Fiberglass Manufacturing Methods
Meeting the demand of today's high technology presents many challenges in the fiberglass industry. Palmer Mfg. specializes in meeting these demands by offering our customers numerous types of resins that are designated for the type of application needed; along with different types of orientations, diameter, finishes and resistance to corrosion that will aide in the manufacturing of the proper tank to fit each one's needs.
Take those variables and combine them with the three different fabrication methods and the result is hundreds of different combinations.
The three techniques used are: hand lay up, chop spray and filament winding.
Hand lay up and chop spray can each be referred to as Contact Molding, which follows ASTM 4097. Hand lay up involves manufacturing the tank by hand. This is a low to medium volume method for small or extremely large products. The process involves manually placing fiberglass material on a mold and applying resin by pouring, brushing or spraying.

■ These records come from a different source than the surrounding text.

-- ==== Sys2Proof/Machine/Ops.lean ====
section
/-! DEFINITION. The named operations over memory, the bus, the latches and the registers; each bus operation is one
clock's single access (R73). Taking an interrupt is here too, once, for NMI, IRQ and BRK. -/

namespace Sys2Proof.Machine

open Sys2Proof

/-! ## Memory -/

/-- The byte a list of cells holds at an address; an unlisted address reads 0 (R62, D26, log 1). -/
def Memory.read : List Host.Cell → Nat → Byte
  | [], _ => 0#8
  | (k, v) :: m, a => if a = k then v else Memory.read m a

/-- Removes every entry of an address. -/
def Memory.erase : List Host.Cell → Nat → List Host.Cell
  | [], _ => []
  | (k, v) :: m, a => if a = k then Memory.erase m a else (k, v) :: Memory.erase m a

/-- Puts an entry before the first greater address. -/
def Memory.insert : List Host.Cell → Nat → Byte → List Host.Cell
  | [], a, v => [(a, v)]
  | (k, w) :: m, a, v => if a < k then (a, v) :: (k, w) :: m else (k, w) :: Memory.insert m a v

/-- Writes a byte; writing what an unlisted address reads as leaves no entry. -/
def Memory.write (m : List Host.Cell) (a : Nat) (v : Byte) : List Host.Cell :=
  if v = 0#8 then Memory.erase m a else Memory.insert (Memory.erase m a) a v

/-- The canonical form from an address on: addresses strictly rising and below 2^16 (R60), no entry equal to 0. -/
def Memory.wfFrom : Nat → List Host.Cell → Bool
  | _, [] => true
  | least, (k, v) :: m => decide (least ≤ k) && decide (k < 65536) && (v != 0#8) && Memory.wfFrom (k + 1) m

/-- The canonical form of memory. -/
def Memory.wf (m : List Host.Cell) : Bool := Memory.wfFrom 0 m

/-- The byte memory holds at a bus address, as a later RAM read would answer it. -/
def State.readMem (s : State) (a : Addr) : Byte := Memory.read s.mem a.toNat

/-! ## The bus port -/

/-- The device's answer to a read of `a` at clock `k`, if the Bus has one that is not RAM's (R63, log 2). -/
def oracle : List Answer → Nat → Addr → Option Byte
  | [], _, _ => none
  | e :: es, k, a => if e.clock = k ∧ e.addr = a then some e.value else oracle es k a

/-- What the Bus answers to a read of `a` at clock `k`: the oracle's answer, else the last value written (R63, D26). -/
def answerAt (k : Nat) (a : Addr) (s : State) : Byte :=
  match oracle s.bus.answers k a with
  | some v => v
  | none => s.readMem a

/-- What the Bus answers to a read of `a` made in the clock being run, clock `now + 1`. -/
def answer (a : Addr) (s : State) : Byte := answerAt (s.bus.now + 1) a s

/-- Records an access of the clock being run (R63). -/
def record (kind : AccessKind) (a : Addr) (v : Byte) (s : State) : State :=
  { s with bus := { s.bus with trace := ⟨s.bus.now + 1, kind, a, v⟩ :: s.bus.trace } }

/-- `irq_line_asserted <- irq_in` (R41, R130). -/
def poll (s : State) : State :=
  { s with latches := { s.latches with irqLineAsserted := s.irqIn } }

/-- A clock passes: the IRQ level has been polled (R130), `t` counts it (R134), and so does the bus's observer. -/
def tick (s : State) : State :=
  { poll s with seq := { s.seq with t := s.seq.t + 1 }, bus := { s.bus with now := s.bus.now + 1 } }

/-- The clock of `MemRead(a, 1)` (R12); the value read is `answer a s`. -/
def readCycle (a : Addr) (s : State) : State :=
  tick (record .read a (answer a s) s)

/-- The clock of `MemWrite(a, 1, v)` (R12). -/
def writeCycle (a : Addr) (v : Byte) (s : State) : State :=
  tick (record .write a v { s with mem := Memory.write s.mem a.toNat v })

/-- The clock of `DummyRead(a)` (R12): a read whose value is discarded, or no access when `DUMMY_BUS = none`. -/
def dummyRead (a : Addr) (s : State) : State :=
  match s.config.dummyBus with
  | .full => tick (record .dummyRead a (answer a s) s)
  | .none => tick s

/-- The clock of `DummyWrite(a, v)` (R12), or no access when `DUMMY_BUS = none`. -/
def dummyWrite (a : Addr) (v : Byte) (s : State) : State :=
  match s.config.dummyBus with
  | .full => tick (record .dummyWrite a v { s with mem := Memory.write s.mem a.toNat v })
  | .none => tick s

/-- The clock of `MemRead(PC, 1)` for a byte `v` of the instruction stream, PC not advanced (R161). -/
def readAtPc (v : Byte) (s : State) : State :=
  tick (record .read s.regs.pc v s)

/-- `FetchByte()` for a byte `v` of the instruction stream: `MemRead(PC, 1); PC <- PC +16 1` (R132). -/
def fetchCycle (v : Byte) (s : State) : State :=
  { readAtPc v s with regs := { s.regs with pc := s.regs.pc + 1#16 } }

/-! ## Registers and latches -/

/-- Writes registers and flags by a function of the register file. -/
def mapRegs (f : RegisterFile → RegisterFile) (s : State) : State :=
  { s with regs := f s.regs }

/-- `PC <- target`. -/
def setPc (target : Addr) (s : State) : State :=
  { s with regs := { s.regs with pc := target } }

/-- `SP <- v`. -/
def setSp (v : Byte) (s : State) : State :=
  { s with regs := { s.regs with sp := v } }

/-- `effective_address <- a`. -/
def setEa (a : Addr) (s : State) : State :=
  { s with seq := { s.seq with effectiveAddress := some a } }

/-- `operand <- v`. -/
def setOperand (v : Byte) (s : State) : State :=
  { s with seq := { s.seq with operand := some v } }

/-- `temp_latch <- v`. -/
def setTemp (v : Byte) (s : State) : State :=
  { s with seq := { s.seq with tempLatch := some v } }

/-- `crossed <- b`. -/
def setCrossed (b : Bool) (s : State) : State :=
  { s with seq := { s.seq with crossed := b } }

/-- `END`: the phase becomes Idle on this clock (R134). -/
def endInstr (s : State) : State :=
  { s with seq := { s.seq with phase := .idle } }

/-- A fatal fault ends the clock: `halted <- f` (R14, R43). -/
def raise (f : Fault) (s : State) : State :=
  { s with halted := some f }

/-- `StackAddr() = w16(0x01, SP)` (R13). -/
def stackAddr (s : State) : Addr := w16 0x01#8 s.regs.sp

/-- `Push(v)`: `MemWrite(StackAddr(), 1, v); SP <- SP -8 1` (R13, R250). -/
def push (v : Byte) (s : State) : State :=
  setSp (s.regs.sp - 1#8) (writeCycle (stackAddr s) v s)

/-- T1 of an instruction that the table holds (R133): the opcode byte `op` is fetched, the latches become unset, and
the instruction is in flight with one clock done. -/
def decodeClock (op : Byte) (e : Entry) (s : State) : State :=
  { fetchCycle op s with
    seq := { phase := .exec, t := 1, mnemonic := e.mnemonic, mode := e.mode, effectiveAddress := none,
             operand := none, tempLatch := none, crossed := false, baseCycles := e.cycles } }

/-! ## Fetching an instruction -/

/-- Byte `k` of the instruction at PC, as the Bus answers it in the clock that fetches it: clock `now + 1 + k`,
address `PC +16 k` (R132, log 15). -/
def instrByte (k : Nat) (s : State) : Byte :=
  answerAt (s.bus.now + 1 + k) (s.regs.pc + BitVec.ofNat 16 k) s

/-- The instruction at PC, or the fault its opcode byte raises (R104, R133, R310). -/
def fetchInstr (s : State) : Except Fault Instr :=
  match decodeBytes (instrByte 0 s) (instrByte 1 s) (instrByte 2 s) with
  | .ok i => .ok i
  | .error (.unknownOpcode op) => .error (.unknownOpcode op s.regs.pc)
  | .error (.unsupported mn mode) => .error (.unsupportedAddressingMode mn mode)
  | .error .truncated => .error .noSuchRow

/-! ## Taking an interrupt -/

/-- `$FFFA`, the NMI vector (R300). -/
def nmiVector : Addr := 0xFFFA#16

/-- `$FFFC`, the reset vector (R341). -/
def resetVector : Addr := 0xFFFC#16

/-- `$FFFE`, the IRQ and BRK vector (R300). -/
def irqVector : Addr := 0xFFFE#16

/-- T6 of an interrupt: `l := MemRead(vec); temp_latch <- l` (R302). -/
def vectorLow (vec : Addr) (s : State) : State :=
  setTemp (answer vec s) (readCycle vec s)

/-- T7 of an interrupt: `h := MemRead(vec +16 1); PC <- w16(h, l); I <- 1; END` (R302). -/
def vectorHigh (vec : Addr) (l : Byte) (s : State) : State :=
  let h := answer (vec + 1#16) s
  endInstr (mapRegs (fun r => { r with pc := w16 h l, i := true }) (readCycle (vec + 1#16) s))

/-- Taking an interrupt, clocks T3 to T7, the shape that NMI, IRQ and BRK share (R167, R302, R308): PC high, PC low
and the status byte (with the break bit `brk`) are pushed, PC is loaded from the vector, and I becomes 1. -/
def pushAndVector (vec : Addr) (brk : Bool) (s : State) : State :=
  let s3 := push (hi s.regs.pc) s
  let s4 := push (lo s3.regs.pc) s3
  let s5 := push (packP brk s4.regs) s4
  let s6 := vectorLow vec s5
  vectorHigh vec (answer vec s5) s6

/-- The state in which an interrupt sequence begins (R131). -/
def beginInterrupt (phase : Phase) (s : State) : State :=
  { s with seq := { s.seq with phase := phase, baseCycles := 7, t := 0, crossed := false } }

/-- The whole 7-clock sequence of an NMI or IRQ (R302): two dummy reads of PC, then the shared shape with break 0. -/
def interruptSequence (phase : Phase) (vec : Addr) (s : State) : State :=
  let s0 := beginInterrupt phase s
  let s1 := dummyRead s0.regs.pc s0
  let s2 := dummyRead s1.regs.pc s1
  pushAndVector vec false s2

/-- The arbiter takes a pending NMI: `nmi_pending <- 0`, then the sequence (R131, R303). -/
def takeNmi (s : State) : State :=
  interruptSequence .nmiSeq nmiVector { s with latches := { s.latches with nmiPending := false } }

/-- The arbiter takes an IRQ; the line is left as it is (R131, R304). -/
def takeIrq (s : State) : State :=
  interruptSequence .irqSeq irqVector s

/-- Returning from an interrupt, clocks T2 to T6 of RTI (R168, R290): the status byte and PC are pulled; bits 5 and 4
of the status byte are ignored. -/
def returnFromInterrupt (s : State) : State :=
  let s2 := dummyRead s.regs.pc s
  let s3 := setSp (s2.regs.sp + 1#8) (dummyRead (stackAddr s2) s2)
  let p := answer (stackAddr s3) s3
  let s4 := setSp (s3.regs.sp + 1#8) (setOperand p (readCycle (stackAddr s3) s3))
  let l := answer (stackAddr s4) s4
  let s5 := setSp (s4.regs.sp + 1#8) (setTemp l (readCycle (stackAddr s4) s4))
  let h := answer (stackAddr s5) s5
  endInstr (mapRegs (fun r => unpackP p { r with pc := w16 h l }) (readCycle (stackAddr s5) s5))

/-- What an Idle clock begins (R131, R306). -/
inductive Arbitration where
  | nmi | irq | instruction
  deriving DecidableEq, Repr

/-- The arbiter's choice at an Idle clock: NMI first, then IRQ when the level polled in this clock is asserted and
I = 0, else an instruction (R131, R306). -/
def arbitrate (s : State) : Arbitration :=
  if s.latches.nmiPending then .nmi
  else if s.irqIn && !s.regs.i then .irq
  else .instruction

/-- A clock absorbed by the DMA stall gate: nothing changes but the counter (R130, R140). The bus's observer counts
the clock (log 4). -/
def stalledClock (s : State) : State :=
  { s with stallCycles := s.stallCycles - 1, bus := { s.bus with now := s.bus.now + 1 } }

end Sys2Proof.Machine
end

The use of thermosetting resin allows for the product to cure at room temperature.
Chop sray involves a method where continuous strands of fiberglass are fed into a chopper gun which chops the fiberglass into 1" to 2" strands. The strands, along with the selected resin, are sprayed onto the mold. Then a roller is used to force out the air and help put resin into the glass.
The third technique, filament winding, involves wrapping multiple, continuous strands of fiberglass onto a rotating mandrel. Resin is applied by either spraying or pulling the strands through a resin bath. Special machines are capable of laying down strands in a predetermined pattern to increase strength along the stressed axis. Tanks are generally wound at an angle of 90 degrees to the axis, hoop winding. Filament winding is commonly combined with the chop spray method. When this is done, a monolithic tank wall with superior strength and liquid retention is produced. This process follows ASTM 3299.